Oh Bob you surely knew.
Ignoring the unexplained stabbing pain in the back of my head (lower left side), I’m still wondering about the several minutes of truly odd sensations this morning just after bringing wood in that felt rather like cardiac fibrillation (five cardiologist have told me I’m fine) followed by some arrhythmia-like feelings which are continuing. Not sure if this is connected with the 5 mg of cyclobenzaprine I had to take last night or not, but that has never affected me this way before.
Which is a strange way of introducing the subject of how difficult it has become to go on living the life I do. In short there are too many demands placed on my dwindling abilities and energies and there’s no way to change it. Not even a large infusion of cash, known for handling so many problems and reducing them to nil, would help.

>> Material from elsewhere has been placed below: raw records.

-- ==== Sys2Proof/Machine/Dispatch.lean ====
section
/-!
DEFINITION. What each command does: one arm per constructor, each one direct call of its meaning.
-/

namespace Sys2Proof.Machine
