-- ==== Sys2Proof/Machine/Tick.lean ====
section
/-!
DEFINITION. One tick of the time island (2 ns): device time, the shadow counter, a slew, time in holdover, the end of a PPS_OUT
pulse, and the credits of credit-based shapers (R33, R36, R57, R65, R242, R530).
Where the manual leaves a point open, the choices are log entries 1, 2 (DESIGN CHOICE); 38 (DEDUCED).
-/

namespace Sys2Proof.Machine

/-- Does the time base run: power, no reset pad, and t_r reached (R33, R485)? -/
def State.timeRuns (s : State) : Bool := !s.crp.off && !s.crp.rstLow && decide (s.crp.tr ≤ s.tb.mono)

/-- A counter of 64 bits and a fraction of 32, after an addition in 2⁻³² ns. -/
def counterAdd (dt : DWord) (frac : Word) (n : Nat) : DWord × Word :=
  (dt + BitVec.ofNat 64 ((frac.toNat + n) / 2 ^ 32), BitVec.ofNat 32 (frac.toNat + n))

/-- DT, its shadow and the slew move on (R33, R36, R530). -/
def State.timeTick (s : State) : State :=
  let sl : Int × Nat := if s.tb.slewing then s.slewTick else (0, s.tb.slewCarry)
  let n := ((s.tbInc : Int) + sl.1).toNat
  let a := counterAdd s.tb.dt s.tb.frac n
  let b := counterAdd s.tb.shDt s.tb.shFrac n
  { s with tb := { s.tb with dt := a.1, frac := a.2, shDt := b.1, shFrac := b.2, slew := s.tb.slew - sl.1, slewCarry := sl.2 } }

/-- TB_HOLD_NS counts in HOLDOVER (R57). -/
def State.holdTick (s : State) : State :=
  if s.tbState = tbHoldover then s.wr64 F.TB_HOLD_NS_LO F.TB_HOLD_NS_HI (s.rd64 F.TB_HOLD_NS_LO F.TB_HOLD_NS_HI + 2) else s

/-- PPS_OUT falls at the end of its width (R65). -/
def State.ppsTick (s : State) : State :=
  match s.tb.ppsOutEnd with
  | some e => if e ≤ s.dt then ({ s with tb := { s.tb with ppsOutEnd := none } }).ppsPin false else s
  | none => s

/-- The class whose frame, or the gap after it, is on the wire (R242). -/
def State.wireBusyCls (s : State) (p : Nat) : Option Nat :=
  match (s.lnPort p).wire with
  | some w => if (match w.stop with | some e => decide (s.now10 < e + 12 * s.byteTime p) | none => true) then s.wireCls p else none
  | none => if s.now10 < (s.lnPort p).free then (s.lnPort p).gapCls else none

/-- Has a class a frame waiting: in READY, and a timed one at its launch instant (R242)? -/
def State.classWaits (s : State) (p c : Nat) : Bool :=
  s.ln.items.any (fun x => match x.2 with
    | some it => it.port == p && it.cls == c && s.inReady it && (match it.dtl with | some d => it.due || decide (d ≤ s.wireDt p) | none => true)
    | none => false)

/-- Is a frame of the class interrupted by pre-emption? -/
def State.classCut (s : State) (p c : Nat) : Bool :=
  s.ln.items.any (fun x => match x.2 with
    | some it => it.port == p && it.cls == c && decide (it.st = .cut)
    | none => false)

/-- A class's credit after 2 ns, in millionths of a bit (R242). -/
def State.creditNext (s : State) (p c : Nat) : Int :=
  let v := s.credit p c
  let up : Int := 2 * s.slope p c
  if s.wireBusyCls p = some c then v + up - 2 * s.portRate p
  else if s.classCut p c ∨ bits (s.wireGates p) c 1 = 0 then v
  else if s.classWaits p c then
    (if s.hiCredit p c = 0xFFFFFFFF then v + up else max v (min (v + up) (s.hiCredit p c * 1000000)))
  else if 0 ≤ v then 0 else min 0 (v + up)

/-- The credits of the classes whose shaper runs. -/
def State.creditTick (s : State) : State :=
  if s.ltOn ∧ s.on F.LT_CTRL_CBS_EN then
    (List.range 10).foldl (fun s p => (List.range 8).foldl (fun s c => if s.cbsRuns p c then s.setCredit p c (s.creditNext p c) else s) s) s
  else s

/-- The core cycle ends: its holder operations are applied (R359), posts that no EMPTY let through are refused (R382), its completions
enter their CQs (R313), a command of FINING completes (R203), table writes reach the checks (R395), writes of CELLAR's configuration reach its raises (R419),
and a power request takes effect (R406). -/
def State.cycleEnd (s : State) : State :=
  let s1 := s.holdFlush.postFlush.cqFlush.fnTick
  { s1 with crp := { s1.crp with tblOld := [], errNow := [], errWait := [] },
            mg := { s1.mg with reqsNew := [] },
            cl := { s1.cl with cfgOld := [], minOld := none, pendNow := [], padNow := false, rose := false } }.pwFlush

/-- One tick of the time island, after the end of the core cycle. Device time runs from t_r on, and the relative timers run with it (R63); before, they count ticks. -/
def State.tick (s : State) : State :=
  let s0 := s.cycleEnd
  let s1 := if s.timeRuns then s0.creditTick.timeTick.holdTick.ppsTick else s0
  { s1 with tb := { s1.tb with mono := s1.tb.mono + if s.timeRuns then (s1.tb.dt - s.tb.dt).toNat else 2 } }

end Sys2Proof.Machine
end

What would help I can contemplate but not be sure of. I can not achieve it or even experiment with it without dire consequences, and again mere sums of money would not ease the difficulties.
The details are irrelevant. For purposes of understanding you need only try to imagine this: throw away your current lifestyle entirely, and create a new one out of nothing.
There are agencies which will help you overcome health problems such as losing a leg or being a drug addict or even a combination thereof. There are organizations to get you out of bad relationships. There are even people willing to assist with getting runaway finances under control. But when the problem is that you no longer fit your own life there is no one willing or able to help you establish a new one. When it’s simply a matter of “I’m too old/infirm to manage now” but you appear to be well and able you’re up the creek without a canoe, never mind a paddle.
Also I’m worried about the huge number of typographical errors in my own writing this morning (which I have corrected). A clear sign of neurons not firing correctly, and that says I’ve had another TIA – probably going with the weird sensation.
Does any of this make sense? I don’t know.